# Lewis' First Emersed Tank



## Lewis G (12 Apr 2014)

After seeing some really nice emersed tanks recently, I decided to give it a go.

I had an old 25 litre tank kicking about and set it up in front of my bed on top of a hamster cage stand. I then went out to Ikea and bought 2 clamp on LEDs and attached them to the tank's brace.

I'm using regular compost in small containers and I've just planted some sprigs of wisteria and some cryptocoryne wendtii.

The tank is covered with cling film to keep up the humidity.

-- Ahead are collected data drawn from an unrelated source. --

-- ==== Sys2Proof/Machine/Beacon.lean ====
section
/-! DEFINITION. Beacon (R552 to R564): what a device reads, adds, sends, passes on and lands for a collective
instance. -/

namespace Sys2Proof.Machine

/-! ### Failures (R566, R568) -/

/-- The step aborts with FABRIC_ABORT of this device's own (R633). -/
def State.fabricFails (s : State) (port peer entry reason : Nat) : State :=
  s.newCascade.abortStep { status := .fabricAbort, kind := 7, detail := fabricDetail port peer entry reason, entry := entry }

/-- The status of an access of Beacon that failed. -/
def Denial.beaconStatus : Denial → Status
  | .memory => .memoryError
  | .halted => .thermalHalt
  | .retired => .unitRetired
  | .hostLost => .hostLinkLost
  | .protection | .unassigned => .streamError

/-- An access of Beacon to local memory fails: the collective aborts. -/
def State.beaconFails (s : State) (entry : Nat) (d : Denial) (dst : Bool) : State :=
  let w := causeWord d.reason 0 tierBeacon dst
  (s.countDenial d).newCascade.abortStep
    { status := d.beaconStatus, kind := 1, detail := streamDetail false 0 0 0xFF w, key := slotKey (.beacon entry), entry := entry }

/-! ### Local memory -/

/-- The place of byte `off` of a plan entry's source or destination: a tensor, or the Beacon buffer. -/
def State.collAddr (s : State) (read : Bool) (tensor off : Nat) : Nat :=
  match s.program with
  | none => beaconBase + off
  | some g =>
    match g.tensor tensor with
    | none => beaconBase + off
    | some t => s.tensorByte t off + if read then g.bankShift tensor s.commit.epochBank else 0

/-- Reads at addresses, one after another. -/
def State.readPieces (s : State) : List (Nat × Nat) → State × Except Denial (List Byte)
  | [] => (s, .ok [])
  | (a, n) :: l =>
    match s.checkIod (programRight false a) false a n with
    | some d => (s, .error d)
    | none =>
      match s.readIod a n [] with
      | (s1, .error d) => (s1, .error d)
      | (s1, .ok b) =>
        match s1.readPieces l with
        | (s2, .error d) => (s2, .error d)
        | (s2, .ok r) => (s2, .ok (b ++ r))

def State.collRead (s : State) (tensor off n : Nat) : State × Except Denial (List Byte) :=
  s.readPieces ((granules off n).map fun g => (s.collAddr true tensor g.1, g.2))

/-- Writes bytes at `off` of a destination. -/
def State.collWrite (s : State) (tensor off : Nat) (bs : List Byte) : State × Option Denial :=
  (granules off bs.length).foldl
    (fun x g =>
      match x.2 with
      | some _ => x
      | none =>
        let a := x.1.collAddr false tensor g.1
        match x.1.checkIod (programRight true a) true a g.2 with
        | some d => (x.1, some d)
        | none => (x.1.countIod a g.2).serveWrite a (slice bs (g.1 - off) g.2))
    (s, none)

/-- Writes received data; a failure aborts the collective. -/
def State.deposit (s : State) (entry tensor off : Nat) (bs : List Byte) : State :=
  match s.collWrite tensor off bs with
  | (s1, some d) => s1.beaconFails entry d true
  | (s1, none) => s1

/-! ### Instances -/

/-- A plan entry, or one of Lamplighter's; its message is as long as what the device contributes. -/
def State.planEntry (s : State) (i : Nat) : CollEntry :=
  if isUpdate i then updateEntry i (((s.beacon.instances.find? fun x => x.entry == i).map fun x => x.own.length).getD 0)
  else
    match s.program with
    | some g => g.collEntry i
    | none => collEntryOf []

def State.collMembers (s : State) (e : CollEntry) : List Nat := s.geo.members e.group s.rank

/-- This device's member index. -/
def State.memberIndex (s : State) (e : CollEntry) : Nat := (s.collMembers e).idxOf s.rank

def CollInst.is (i : CollInst) (entry sequence : Nat) : Bool := i.entry == entry && i.sequence == sequence

def State.instance? (s : State) (entry sequence : Nat) : Option CollInst := s.beacon.instances.find? fun i => i.is entry sequence

def State.modInst (s : State) (entry sequence : Nat) (f : CollInst → CollInst) : State :=
  { s with beacon := { s.beacon with instances := s.beacon.instances.map fun i => if i.is entry sequence then f i else i } }

/-- Bytes over part of a list. -/
def overlay (l : List Byte) (off : Nat) (bs : List Byte) : List Byte := sliceZ l 0 off ++ bs ++ l.drop (off + bs.length)

/-- Received data goes to the destination, or for a collective of the update into Beacon's own buffer (R552). -/
def State.receive (s : State) (entry sequence : Nat) (e : CollEntry) (off : Nat) (bs : List Byte) : State :=
  if isUpdate entry then s.modInst entry sequence fun i => { i with result := overlay i.result off bs }
  else s.deposit entry e.dstTensor (e.dstOffset + off) bs

/-- The trailer flag word that a packet of STEP_STATS carries behind its sums (R385; its place in the payload is a DESIGN
CHOICE, log 83). -/
def State.trailerOf (s : State) (entry sequence : Nat) : List Byte :=
  if entry = updStats then ((s.instance? entry sequence).map fun i => [i.trailer]).getD [] else []

/-- Beacon ORs the words that arrive. -/
def State.takeTrailer (s : State) (entry sequence n : Nat) (payload : List Byte) : State :=
  if entry = updStats then s.modInst entry sequence fun i => { i with trailer := i.trailer ||| payload.getD n 0 } else s

/-- CRC-32C over FEATURE_FLOOR and PROGRAM_ID (R563). -/
def State.jobCheck (s : State) : BitVec 32 :=
  crc32c (leBytes 8 s.floor.toNat ++ leBytes 8 ((s.program.map (·.programId)).getD 0))

/-! ### Sending (R533, R540, R561) -/

/-- A payload is a multiple of 32 bytes: zeros follow what is shorter (DEDUCED from R540). -/
def padded (b : List Byte) : List Byte := b ++ zeros (roundUp b.length 32 - b.length)

/-- A packet of this device's goes out, or finds its port FAILED or MISWIRED. -/
def State.sendRouted (s : State) (p : Packet) (sel : Nat) : State :=
  match s.topo.bind fun t => t.nextPort s.rank p.dstRank p.vc sel with
  | none => s
  | some (n, vc) =>
    match (s.port n).state with
    | .failed | .miswired => s.fabricFails n (s.port n).peerRank p.entry 2
    | .down | .training | .up | .degraded | .ethernetUp | .ethernetDown => s.sendOn n false (p.withVc vc)

/-- What a packet of an instance says beside its payload. -/
structure CollHead where
  ptype : Nat
  dst : Nat
  address : Nat
  chain : Nat := 0
  last : Bool := false
  ftc : Bool := false

/-- Sends a packet of an instance; nothing goes out of a step that has ended. -/
def State.sendColl (s : State) (entry sequence : Nat) (h : CollHead) (sel : Nat) (payload : List Byte) : State :=
  if !s.stepOpen then s
  else
    let p := s.packet h.ptype (if h.ptype = 1 then 0 else 2)
    let q : Packet :=
      { p with
        flags := p.flags ||| BitVec.ofNat 8 (8 * bool01 h.ftc + 16 * bool01 h.last)
        dstRank := h.dst
        entry := entry
        sequence := sequence
        address := BitVec.ofNat 64 h.address
        chainPos := h.chain
        tag := if h.ptype ≠ 1 ∧ s.deterministic then s.jobCheck else 0
        msgId := BitVec.ofNat 32 s.beacon.nextMsgId
        payload := padded payload }
    let s1 : State :=
      { s with beacon :=
        { s.beacon with nextMsgId := (s.beacon.nextMsgId + 1) % 2 ^ 32, bytesSent := satAdd s.beacon.bytesSent payload.length } }
    s1.sendRouted q.sealed sel

/-! ### Chain reductions (R255, R257, R367, R561, R562) -/

/-- The tensor identifier and element index of element `j` of a message (R259, R367). For a BF16_SCALED reduction that is no
gradient landing R259 names no index: DESIGN CHOICE (log 100), the destination offset in elements plus the element's place
in the whole message. -/
def State.elemKey (s : State) (e : CollEntry) (j : Nat) : Nat × Nat :=
  if e.flat then
    let p := e.flatRange.1 + j
    match s.program.bind fun g => g.recordAt p with
    | some r => (r.param, p - r.flatOffset)
    | none => (noTensor, p)
  else (e.dstTensor, e.dstOffset / e.elem + j)

def sumFmt (e : CollEntry) : FmtSpec := if e.fmt = 1 then bf16Spec else fp32Spec

/-- A member's contribution to a segment: element codes, scaled and rounded once in BF16_SCALED. -/
def State.contribution (s : State) (entry sequence : Nat) (e : CollEntry) (off n : Nat) : State × Except Denial (List Nat) :=
  let read :=
    if isUpdate entry then (s, .ok (((s.instance? entry sequence).map fun i => slice i.own off n).getD []))
    else s.collRead e.srcTensor (e.srcOffset + off) n
  match read with
  | (s1, .error d) => (s1, .error d)
  | (s1, .ok b) =>
    let codes := (chunks e.elem n b).map leNat
    (s1, .ok (if e.fmt = 1 then codes.map fun c => bf16Spec.rne ((bf16Spec.decode c).mul (.pow2 e.scaleExp)) else codes))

I'm having trouble with pictures so I'll just link to them.

http://imgur.com/aE8228M

http://imgur.com/aju5kSM

Please let me know what you think!


----------



## 1stgolf (12 Apr 2014)

cant see the pictures


----------



## Lewis G (12 Apr 2014)

I just linked to them instead, I can't seem to get pictures working.


----------



## allan angus (13 Apr 2014)

looks like a good system cant wait to see how u get on i assume u r going to use it primarily as a propagator ?


----------



## Lewis G (13 Apr 2014)

I was, but I decided I might just keep emersed plants there for fun. I dirted the whole tank instead to give the plants more space. 






http://imgur.com/GnIbAWh


----------



## allan angus (13 Apr 2014)

ahh yes i see good start


----------



## Lewis G (29 Apr 2014)

http://imgur.com/UKPBAdA
Quick update. The water wisteria and crypts are growing nicely, with minimal melt. I have been trimming and replanting the wisteria and it Is covering the substrate nicely. Hopefully when I am done propagating it will give some nice height to the scape

I have added some nice driftwood I found at beach and I just rinsed and placed in the tank. No livestock means no worries .

Hopefully I'll be getting more plants soon. I'm thinking various crypts and some dwarf hairgrass in the front left corner. I'm trading some driftwood for C. Wendtii 'Mi Oya' with a friend.

Hope you like it.


----------



## Lewis G (3 May 2014)

Would love to hear what you think folks.


----------



## faizal (13 May 2014)

Hey Lewis,....looking nice in there. Maybe try getting more stem plants (hygrophila species) plants in there to fill up the background area on the right? Some anubias at the right midground area . Some red colored terrarium plants as you focal plant (if you are not planning on getting this filled with water). A nice sandy cove with suiting rocks thrown in at the left foreground & midground area might make it more interesting to the eye. Just my 2 cents mate,....go with the flow & enjoy the experience.


----------



## Lewis G (26 May 2014)

Thanks Faizal for the advice.

I've got a bit of an update. The driftwood has been moved and I've added some more plants. 

Here is the new plant list:

Bacopa caroliniana
Anubias barteri "nana"
Downoi
Cryptocoryne becketii "petchii"
Dwarf hairgrass
Some stem plant I got in a stream in Northumberland (very back right)
Water wisteria
Cryptocoryne wendtii "green"

Obviously it needs to fill in a bit, especially the hairgrass, but I divided it pretty well so it should spread quickly. 

Another point is that my water wisteria is turning red, which is surprising.  I always like a red plant.

Here are the photo links:

http://imgur.com/mLVk7eB
http://imgur.com/bFkel9T
http://imgur.com/kvKKGIR
http://imgur.com/gJppATH
http://imgur.com/dKZfz3Y


----------



## allan angus (26 May 2014)

looks great


----------